Barack Obama's foreign policy is beginning to take shape. Semantically, it's a sharp repudiation of the policies of the George W. Bush administration. In reality, it's something like a continuation of Bush policies. Or, if you want to distinguish between the allegedly confrontation-minded policies of Bush's first term and the more accommodationist policies of his second term—a distinction that I think is exaggerated but has something to it—then it's something like the second Bush second term. With, of course, some differences.
On Iraq, for example, Obama has agreed to maintain large numbers of troops there for 19 months—longer than he promised during the 2008 campaign—and many for some indefinite time after that. That has gotten a few antiwar protesters marching and must have left many of those Democratic voters who ached to see America defeated in "Bush's war" feeling frustrated—or inclined for the moment to change the subject.
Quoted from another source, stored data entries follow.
-- ==== Sys2Proof/Word.lean ====
section
/-! DEFINITION. The words of the frame block FB: bytes, hexadecimal nibbles, 20-bit command words
and 32-bit response data (spec/00_scope.md R6, spec/30_encoding.md R70 and R75). Every value is
unsigned; a finite sequence of bytes (R7) is a `List Byte`. -/

namespace Sys2Proof

/-- An 8-bit unsigned value 0..255 (R6). -/
abbrev Byte := BitVec 8

/-- The 4-bit value of one hexadecimal digit (R63). -/
abbrev Nibble := BitVec 4

/-- The 4-bit operation field of a command word (R70). -/
abbrev OpField := BitVec 4

/-- A 20-bit command word, transferred whole (R70). -/
abbrev CommandWord := BitVec 20

/-- The 32-bit data word of a response (R75). -/
abbrev DataWord := BitVec 32

end Sys2Proof
end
On Afghanistan, Obama has ordered 21,000 more American troops to the theater—including 4,000 troops announced last month—and is continuing unmanned aerial vehicle strikes on unfriendly forces in Pakistan. This is consistent with his long insistence that Afghanistan is the "good war" and with his surprising comment during the campaign that he would strike enemies in Pakistan. But his decision also makes Afghanistan Obama's war and imposes on him the political necessity of securing favorable results within what voters consider a reasonable time, which Bush failed to do in Iraq.
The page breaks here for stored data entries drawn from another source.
/-- The counters cannot change behaviour (R26): two configurations that differ at most in COUNTERS and
CNT_W, run on the same commands from records that differ at most in their counters, give the same
buffer, accumulator and traces, and the same response to every command but READ_CNT. -/
def Obligations.CountersCannotChangeBehaviour : Prop :=
  ∀ (c c' : Config) (is : List Instr) (fb fb' : FrameBlock),
    c.table = c'.table → c.maxScan = c'.maxScan → c.etxPolicy = c'.etxPolicy → fb.AgreeButCounters fb' →
    (commandRun c is fb).1.AgreeButCounters (commandRun c' is fb').1 ∧
    ∀ k : Nat, (∀ b, is[k]? ≠ some (Instr.readCnt b)) → (commandRun c is fb).2[k]? = (commandRun c' is fb').2[k]?

/-- The host sequence (R114): CRC_INIT, then CRC_UPDATEs among any commands but another CRC_INIT,
leaves the fold of the updated bytes; CRC_FINAL then returns their checksum and its rendering, and
CRC_VERIFY the result of `verify`. -/
def Obligations.HostSequenceComputesTheChecksum : Prop :=
  ∀ (is : List Instr) (s : State), .crcInit ∉ is →
    let T := Config.chip.table
    let bs := updateBytes is
    ∃ t, execRun (.crcInit :: is) s = .next t ∧ t.hacc = fold T bs
      ∧ (∃ u d, exec .crcFinal t = .next u ∧ u.responses = t.responses ++ [⟨.ok, d⟩]
          ∧ d.extractLsb' 0 8 = compute T bs
          ∧ d.extractLsb' 16 8 = (render (compute T bs)).1 ∧ d.extractLsb' 8 8 = (render (compute T bs)).2)
      ∧ ∀ hi lo, ∃ u d, exec (.crcVerify hi lo) t = .next u ∧ u.responses = t.responses ++ [⟨.ok, d⟩]
          ∧ d.extractLsb' 0 2 = (verify T bs hi lo).code

/-- The pseudo-instruction CRC_SEQ (R74) is the contract `compute`: from every record it leaves the fold
of its bytes in `hacc`, changes nothing else, and its last response is CRC_FINAL's for their checksum. -/
def Obligations.CrcSeqComputesTheChecksum : Prop :=
  ∀ (c : Config) (bs : List Byte) (fb : FrameBlock),
    commandRun c (crcSeq bs) fb =
      ({ fb with hacc := fold c.table bs },
       List.replicate (bs.length + 1) ⟨.ok, 0⟩ ++ [⟨.ok, finalData (compute c.table bs)⟩])

/-! ## The validator -/

/-- The validator's decision (R161 to R166): no ETX at an index 1..n-4, then under STRICT_FIRST a first
ETX before n-4, then a digit that is not hexadecimal, then the checksum, in this order; the digits are
the two bytes after the first ETX and always inside the frame, and the payload is what stands between
STX and that ETX. -/
def Obligations.ValidatorChecksInOrder : Prop :=
  ∀ (c : Config) (F : List Byte),
    ((∀ i, 1 ≤ i → i + 4 ≤ F.length → F[i]? ≠ some 0x03#8) → validate c F = .missingDelimiter) ∧
    ∀ e, FirstEtxAt F e →
      (c.etxPolicy = .strictFirst → e + 4 ≠ F.length → validate c F = .malformedChecksum) ∧
      ((c.etxPolicy = .strictFirst → e + 4 = F.length) →
        ∃ hi lo, F[e + 1]? = some hi ∧ F[e + 2]? = some lo ∧
          (hexval hi = none ∨ hexval lo = none → validate c F = .malformedChecksum) ∧
          ∀ h l : Nibble, hexval hi = some h → hexval lo = some l →
            validate c F =
              if (h.setWidth 8 <<< 4) ||| l.setWidth 8 = compute c.table (slice F 1 (e - 1))
              then .valid (slice F 1 (e - 1)) else .checksumMismatch)

/-- Lengths and contents of a valid payload (R168), and the empty payload under every table. -/
def Obligations.ValidPayloadIsBoundedAndUnframed : Prop :=
  (∀ (c : Config) (F p : List Byte), CandidateFrame F → F.length ≤ c.maxScan + 1 →
    validate c F = .valid p →
    p.length + 5 ≤ F.length ∧ p.length + 4 ≤ c.maxScan
      ∧ (c.etxPolicy = .strictFirst → p.length + 5 = F.length) ∧ 0x0D#8 ∉ p ∧ 0x03#8 ∉ p) ∧
  ∀ (c : Config) (hi lo : Byte), hi = 0x46#8 ∨ hi = 0x66#8 → lo = 0x46#8 ∨ lo = 0x66#8 →
    validate c [0x02#8, 0x03#8, hi, lo, 0x0D#8] = .valid []

/-- Minimum lengths (R69): a frame of fewer than 5 bytes is MissingDelimiter, `02 0D` is a candidate
frame, and `02 03 46 46 0D` validates with an empty payload under every configuration. -/
def Obligations.ShortestFrames : Prop :=
  CandidateFrame [0x02#8, 0x0D#8]
    ∧ (∀ (c : Config) (F : List Byte), F.length < 5 → validate c F = .missingDelimiter)
    ∧ ∀ c : Config, validate c [0x02#8, 0x03#8, 0x46#8, 0x46#8, 0x0D#8] = .valid []

/-- The frame of the source's own example (R103, TAB-1): under every legal configuration "D1" with the
digits C0, in either case, is valid, and with C1 a mismatch. -/
def Obligations.SourceFrameValidatesUnderEveryTable : Prop :=
  ∀ c : Config, c.Legal →
    validate c [0x02#8, 0x44#8, 0x31#8, 0x03#8, 0x43#8, 0x30#8, 0x0D#8] = .valid [0x44#8, 0x31#8]
      ∧ validate c [0x02#8, 0x44#8, 0x31#8, 0x03#8, 0x63#8, 0x30#8, 0x0D#8] = .valid [0x44#8, 0x31#8]
      ∧ validate c [0x02#8, 0x44#8, 0x31#8, 0x03#8, 0x43#8, 0x31#8, 0x0D#8] = .checksumMismatch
And then there are those semantic changes. We are no longer fighting a "war on terror." We are instead conducting "overseas contingency operations" and, as Homeland Security Secretary Janet Napolitano said, responding to "mancaused disasters." (Napolitano might have used the gender-neutral "human-caused disasters.") We are no longer holding for indefinite periods "enemy combatants." But we will keep holding indefinitely those we catch on the battlefield who do not obey the laws of war (which is the definition of enemy combatants). We are closing the prison at Guantánamo Bay and releasing some of those held there. But the Bush administration released some of those held there, and we will keep holding those deemed dangerous somewhere or other. We haven't quite determined where that is yet. But the town fathers of heavily pro-Obama Alexandria, Va., have let it be known that they don't want any held in their jail for trial in the local federal court.
On some matters, the Obama administration is trying to make substantive as well as semantic changes, some out of an impulse, common in most new administrations, to renounce the darn-fool ideas of the jerks in the previous administration. Vice President Joseph Biden promised to push the "reset button" on Russia, and Secretary of State Hillary Clinton presented the Russian foreign minister with a big, red reset button. Wrong word, the Russian said, in what I'd guess was a bit of disinformation. The president himself in a video saluted the Islamic Republic of Iran—not words Bush used—on the occasion of a (non-Islamic) new year's holiday and has ordered diplomatic approaches to that nation. None of this has evoked even a grunt of emollience from the leaders of those countries. But, as Obama said in his news conference, he didn't expect that, and he believes that in time, persistence will pay off. Well, maybe.
In the meantime, an administration of a party that called for respecting our allies has shown disrespect to some and is not getting much respect from others. The administration, at the behest of U.S. labor leaders, is not pushing the free-trade pact with Colombia, the third-largest nation in Latin America. It has banned Mexican trucks from the United States, in violation of the North American Free Trade Agreement. It has waffled on installing the antimissile batteries in Poland and the Czech Republic, which those nations accepted, risking the wrath of Russia. It gave a frosty reception (and some nonplayable-in-the-United Kingdom DVDs) to British Prime Minister Gordon Brown and granted a quick Saturday meeting with Brazilian President Lula da Silva. It sent a policy letter to the president of Italy, a head of state who plays no role in policymaking, thus ignoring the pro-American prime minister, Silvio Berlusconi.